Re: Regression: Job stuck in queue waiting forever after upgrade

May be caused by https://github.com/jenkinsci/jenkins/pull/3983 in Jenkins 2.205.

If a similar behavior works in 2.204 (not LTS), and doesn't work in 2.205, that would be a strong indication.

A bit weird we're only hearing about this now though. I cannot find similar recent bugs in throttle-concurrents either.

peter@softwolves.pp.se (JIRA)

unread,
Apr 6, 2020, 2:14:02 AM4/6/20
to jenkinsc...@googlegroups.com

Is there a 2.205 DEB that I can install to see if it has the same behaviour (if the configuration is downward compatible)?
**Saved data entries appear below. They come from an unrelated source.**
/-- The micro state of a bank (06_microcode.md R174) and what its routine in progress needs. -/
structure Micro where
  u : List (Nat × BitVec 40) := []
  uac : Acc72 := 0
  mdr : BitVec 64 := 0
  extd : BitVec 64 := 0
  mar : Addr := 0
  ucnt : Nat := 0
  qb : List (Nat × (Word × Bool)) := []
  /-- The micro-stack, newest first. -/
  stack : List Nat := []
  /-- Staged writes in order: register number of R100, or 32 for the PC; value; poison. -/
  staged : List (Nat × BitVec 72 × Bool) := []
  /-- The routine poison latch. -/
  latch : Bool := false
  /-- Poison bits: U0 to U7 in [7:0], UAC in [8], MDR in [9], EXTD in [10], MAR in [11]. -/
  pois : Nat := 0
  /-- LE_UCONT as it was last written (R180, R181). -/
  ucont : Word := 0
  /-- What the previous word left for the P conditions of R162: bit c - 1 for conditions 1 to 7, bits 7 to 9 for 35 to 37. -/
  prev : Nat := 0
  /-- The macro-instruction in progress stands: 0 nowhere, 1 at a safe point, 2 in a wait that is none (the model's own field). -/
  mid : Nat := 0
  /-- It is to be issued again from its first word (R150). -/
  again : Bool := false
  /-- The micro-address it goes on from, where the spec gives one, and whether its word has been counted already (R184). -/
  upc : Option Nat := none
  counted : Bool := false
  /-- Partial results of an instruction whose words the spec does not give (R140). -/
  part : Option Partial := none
  /-- WAIT (1) and ISYNC (2) that take effect at commit (R175). -/
  atEnd : Nat := 0
  /-- The routine was resumed from LE_UCONT in this activation (R162). -/
  resumed : Bool := false
  /-- The macro latch (R177): the instruction's word and address. -/
  word : Word := 0
  ucaller : Addr := 0
deriving DecidableEq, Repr

/-- A register bank (R71): D, A, M, AC by number, the program counter, LE_MODE, the micro state, and the poison bits by
the register number of R100. -/
structure Bank where
  d : List (Nat × Word) := []
  a : List (Nat × Addr) := []
  m : List (Nat × Word) := []
  ac : List (Nat × Acc72) := []
  pc : Addr := 0
  mode : Word := 0
  /-- RND and SAT written by MODE and not yet in force, with the number of instructions still to go (R110), oldest first. -/
  modeWait : List (Nat × Word) := []
  poison : BitVec 32 := 0
  micro : Micro := {}
  /-- The load outstanding. -/
  wait : Option LoadWait := none
deriving DecidableEq, Repr

/-- A physical engine beside its registers and memories. -/
structure Eng where
  banks : List (Nat × Bank) := []
  /-- The WCS distance counter (06_microcode.md R184); the number of the fc in which it changed last, less one, and how that fc found it. -/
  dist : Nat := 0
  distFc : Nat := 0
  distOld : Nat := 0
  slots : List (Nat × Slot) := []
  parked : Bool := false
  halted : Bool := false
  /-- A debug halt is requested; the engine runs to its next safe point under STEP (R508). -/
  haltReq : Bool := false
  step : Bool := false
  /-- The Drove holds dispatch (R457). -/
  held : Bool := false
  /-- The system-memory store buffer, oldest first. -/
  stores : List BufStore := []
  /-- Stores in flight on the unit-register path, oldest first. -/
  path : List PathStore := []
  /-- The code-store buffer: address, bytes and the marks of their words, oldest first (R112). -/
  codeBuf : List (Nat × List Byte × List Bool) := []
  /-- A RANK of this engine is outstanding (R89). -/
  rankOut : Bool := false
  /-- Banks written in the fc numbered `prevFc` - 1, as that fc found them (R96). -/
  prevFc : Nat := 0
  prev : List (Nat × Bank) := []
deriving DecidableEq, Repr

/-- An entry of the branch-target buffer: the branch, its target, and the line of the target once it has come (R394). -/
structure BtbEntry where
  branch : Addr := 0
  target : Addr := 0
  line : List Byte := []
deriving DecidableEq, Repr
dbeck@cloudbees.com (JIRA)

unread,
Apr 6, 2020, 4:12:05 AM4/6/20
to jenkinsc...@googlegroups.com

peter@softwolves.pp.se (JIRA)

unread,
Apr 6, 2020, 7:10:02 AM4/6/20
to jenkinsc...@googlegroups.com

dbeck@cloudbees.com (JIRA)

unread,
Apr 6, 2020, 7:26:03 AM4/6/20
to jenkinsc...@googlegroups.com

Create a log recorder for the loggers:

  • hudson.plugins.throttleconcurrents
  • hudson.model.Queue
  • hudson.model.queue.QueueSorter

and see whether anything interesting is being logged

Rocha@Stratovan.com (JIRA)

unread,
Apr 7, 2020, 12:25:04 PM4/7/20
to jenkinsc...@googlegroups.com

Rocha@Stratovan.com (JIRA)

unread,
Apr 7, 2020, 12:26:03 PM4/7/20
to jenkinsc...@googlegroups.com
John Rocha commented on Bug JENKINS-61779
 
Re: Regression: Job stuck in queue waiting forever after upgrade

Having the same problem. I update about once a month and after updating from 2.204 to 2.222 I see the same issue, but I'm on Windows systems.

grayaii@gmail.com (JIRA)

unread,
Apr 7, 2020, 8:26:02 PM4/7/20
to jenkinsc...@googlegroups.com

grayaii@gmail.com (JIRA)

unread,
Apr 7, 2020, 8:27:03 PM4/7/20
to jenkinsc...@googlegroups.com
Alex Gray commented on Bug JENKINS-61779
 
Re: Regression: Job stuck in queue waiting forever after upgrade

I have the same issue. I'm on 2.222.1. It ONLY happened when I upgraded to 2.222.1 from 2.204.1
I have a label_expression on a matrix project set to "master_node".
When I run it, it says "(pending—Waiting for next available executor on ‘master’)"
Note that it says "master", not "master_node". I have no idea why it's looking for something called "master", not "master_node".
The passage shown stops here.